様々な情報を持つスカーレットがデズモンド・マーカムの王都での噂を知らないはずがない。女性の間で流れる噂だけに、ダニエルが知るものと違い色欲というよりは恋程度のものだとしても。それでも異性とは挨拶を交わす程度だったスカーレットには刺激が強い内容だっただろう。

婚約者であるアルフレッド一人だけを大切にしてきたスカーレットと美しい花へ次から次へと渡り歩いたデズモンド。二人の会話の波長が合うことすら有り得ないようにダニエルには思える。

「姉上のこれまでの話は理解いたしました。そこにマーカム子爵がご尽力下さったことも。しかし、マーカム子爵はお立場的にいずれ王都へお戻りになるのではありませんか?」
「ダニエル、これから話す内容は他言無用よ。デズは子爵位をお兄様へ譲りたい、その為にファルコールへ来たの」
「ですが、先ほどマーカム子爵はキャリントン侯爵の命により姉上を監視する為にファルコールへ来たと…」
「その根底にある理由が爵位をお兄様へ戻す為。キャリントン侯爵に尽くしているのは一日でも早くそうしたいから」

スカーレットの発言を受けてダニエルはデズモンドへ視線を向けた。するとデズモンドは真剣な眼差しで頷いたのだった。
真剣な様子の中にある、デズモンドの美しさ。それはダニエルに得体の知れない恐怖すら抱かせた。美し過ぎる者が相手に見せる恐怖。ダニエルは嘗てスカーレットにも同じようなものがあったことを思い出した。だからだろう、デズモンドのことは良く分からない。しかしデズモンドが兄に爵位を譲ろうとしているのは本気だとダニエルは理解したのだ。

そしてスカーレットがダニエルをこの部屋に呼んだ本当の理由を聞いた時に、二人が如何に今日のことを策略していたのかを知った。

スカーレットに王都へ戻ってきてもらいたくないキャリントン侯爵。デズモンドはファルコールにスカーレットを留め置く為の手段。その手段がどれだけ効果的に働いているのか、実績を知らしめる為にこの時間は設けられたのだ。

「ダニエルには申し訳ないけれど、わたしに一度は王都へ戻る気がないか聞いたことにしてもらいたいの。そしてそれに対するわたしの答えは、デズモンドがいるこのファルコールに暫くは滞在したいというものだったと」
「何故、わたしに申し訳ないと?」
「だって、嫌でしょう。あなたがわたしにそんなことを言ったと誰かに思われるのは」
「いいえ、実は姉上に尋ねようと思っていました。王都の侯爵邸に戻る気はないかと」
「それは殿下にも言われたこと?」
「いいえ。殿下は特にこのことに関しては何も。

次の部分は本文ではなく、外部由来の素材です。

/-- R199, R205, R244, R247: an acknowledged write leaves the net and its core's count of outstanding writes; a drop notice is recorded against the
sending context as well; the landing port fills an Empty register from its first waiting writer, where R247 still admits that write, and drops one that it
no longer admits. -/
def Rules.WriteAnswers : Prop :=
  ∀ (s : State) (n : Nat) (x : NetItem) (d : Drop), s.net[n]? = some x →
    let out := (s.coreAt x.src).out.filter (fun o => o.id ≠ x.id)
    (x.phase = .acked → ∃ t, exec (.remoteWriteAck n) s = .next t ∧ t.net = dropAt s.net n ∧ (t.coreAt x.src).out = out) ∧
    (x.phase ≠ .acked → exec (.remoteWriteAck n) s = .next s) ∧
    (x.phase = .dropped d → ∃ t, exec (.dropNotice n) s = .next t ∧ t.net = dropAt s.net n ∧ (t.coreAt x.src).out = out ∧
      (∀ o, (s.coreAt x.src).out.find? (fun o => o.id == x.id) = some o → x.tid < 16 → ((s.coreAt x.src).thr x.tid).status = .ready →
        ((s.coreAt x.src).thr x.tid).placedAt = o.ctx →
        ((t.coreAt x.src).thr x.tid).drops = ((s.coreAt x.src).thr x.tid).drops ++ [d])) ∧
    (∀ (c m id src tid : Nat) (li : Landing) (w : Word) (rest : List Writer) (y : NetItem),
      let l := (s.coreAt c).land li.toNat
      let fills := fun (t : State) => exec (.landingPortFill c li) s = .next t
      let after := fun (t : State) => (t.coreAt c).land li.toNat
      l.waiters = .remote id src tid w :: rest → l.full = false → l.fillAt ≤ (s.coreAt c).cyc.toNat →
      findPos (fun (z : NetItem) => z.id == id) s.net = some m → s.net[m]? = some y →
      (s.hosts c y.lnum = true → (li.toNat < 16 → ∀ h, (s.coreAt c).landHolder = some h → y.lnum = some h) →
        ∃ t, fills t ∧ (after t).data = w ∧ (after t).full = true ∧ (after t).waiters = rest ∧ t.net = setAt s.net m { y with phase := .acked } ∧
          (li.toNat < 16 → (t.coreAt c).landHolder = y.lnum)) ∧
      (s.hosts c y.lnum = false → rest = [] → ∃ t, fills t ∧ (after t).full = false ∧ (after t).waiters = [] ∧
        t.net = setAt s.net m { y with phase := .dropped ⟨0, 1, li.toNat, y.dst⟩ }))

/-! ### Messages and user events (R251 to R262) -/

/-- R257, R258: MRCV and MRCVN take the oldest queued message for the thread (that the selector names), put its payload into rd and its header
into `msghdr`, or zeros where there is none; WAITM goes on where there is one and else parks with reason *Message*. -/
def Rules.Receive : Prop :=
  ∀ (s : State) (d a : Reg), s.Placed →
    let got := fun (i : Instr) (l : List Message) =>
      (l = [] → Writes i s 2 d 0 { s.thr.ctl with msghdr := 0 }) ∧
      (∀ m rest, l = m :: rest → EndsFrom i s (((s.updCur (fun c => { c with msgq := c.msgq.erase m })).wr d m.payload).updCtl
        (fun c => { c with msghdr := m.hdr })) 2)
    (s.det = false → got (.mrcv d) (s.cur.msgq.filter (fun m => bits m.hdr 41 38 == s.tid))) ∧
    (s.det = true → exec (.mrcv d) s = .next (s.trapSt 0x0D 0)) ∧
    (bits (s.rd a) 63 26 = 0 → got (.mrcvn d a) (s.queuedFor (some (s.rd a)))) ∧
    (bits (s.rd a) 63 26 ≠ 0 → exec (.mrcvn d a) s = .next (s.trapSt 0x05 (s.rd a))) ∧
    (s.queuedFor none ≠ [] → Passes (.waitm 0) s 2) ∧ (s.queuedFor none = [] → exec (.waitm 0) s = .next (s.parkSt (.message none))) ∧
    (a ≠ 0 → bits (s.rd a) 63 26 = 0 → (s.queuedFor (some (s.rd a)) ≠ [] → Passes (.waitm a) s 2) ∧
      (s.queuedFor (some (s.rd a)) = [] → exec (.waitm a) s = .next (s.parkSt (.message (some (s.rd a))))))

/-- R202, R252, R255: a message that reaches its core, under deterministic operation after what its sender's core sent there earlier, while it is deliverable and the queue has an entry joins the queue at its end and is
acknowledged; with a full queue it waits at the port; one that waits while the queue is full stays; after 4,096 cycles it is diverted. -/
def Rules.MessageArrivals : Prop :=
  ∀ (s : State) (n : Nat) (x : NetItem) (m : Message), s.net[n]? = some x → x.kind = .message m →
    let q := (s.coreAt x.dst).msgq
    let test := s.messageTest x.dst m.dthread m.task x.lnum
    (s.inOrder x = false → exec (.messageArrival n) s = .next s) ∧
    (s.inOrder x = true → x.phase = .flight → test = none → q.length < 64 → s.msgWaiting x.dst = [] →
      ∃ t, exec (.messageArrival n) s = .next t ∧ (t.coreAt x.dst).msgq = q ++ [{ m with at_ := (s.coreAt x.dst).cyc.toNat }] ∧ t.net = setAt s.net n { x with phase := .acked }) ∧
    (s.inOrder x = true → x.phase = .flight → test = none → 64 ≤ q.length → ∃ t, exec (.messageArrival n) s = .next t ∧
      t.cores = s.cores ∧ t.net = dropAt s.net n ++ [{ x with phase := .waiting (s.coreAt x.dst).cyc.toNat }]) ∧
    (∀ c, x.phase = .waiting c → 64 ≤ q.length → exec (.messageArrival n) s = .next s) ∧
    (∀ c, (s.msgWaiting x.dst).head? = some x → x.phase = .waiting c → (s.coreAt x.dst).cyc.toNat < c + 4096 →
      exec (.messageDivert x.dst) s = .next s) ∧
    (∀ c, (s.msgWaiting x.dst).head? = some x → x.phase = .waiting c → c + 4096 ≤ (s.coreAt x.dst).cyc.toNat →
      getKey s.hub.overflowAreas x.tn = none → ∃ t, exec (.messageDivert x.dst) s = .next t ∧ t.cores = s.cores ∧
        t.hub.lostNoArea = s.hub.lostNoArea + 1 ∧ ∀ y ∈ t.net, y.id = x.id → y.phase = .acked)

殿下がおっしゃったのは、先日もマーカム子爵の執務室で伝えたように、夜空の星シリーズを手渡す時にこれはペリドットで作られた特注品だということです。姉上、教えて下さいませんか、その意味を。レモンシトリンではなくペリドットで作られていることが何を意味するのか。マーカム子爵の執務室で何故涙を流したのですか?姉上はもう殿下の婚約者ではありません。だからもういいではありませんか、殿下は特注品とおっしゃいましたが、姉上は殿下の特別ではないのです」

酷い言い方だと分かっていても、ダニエルにはそう口にすることがスカーレットの心を揺さぶる方法に思えたのだった。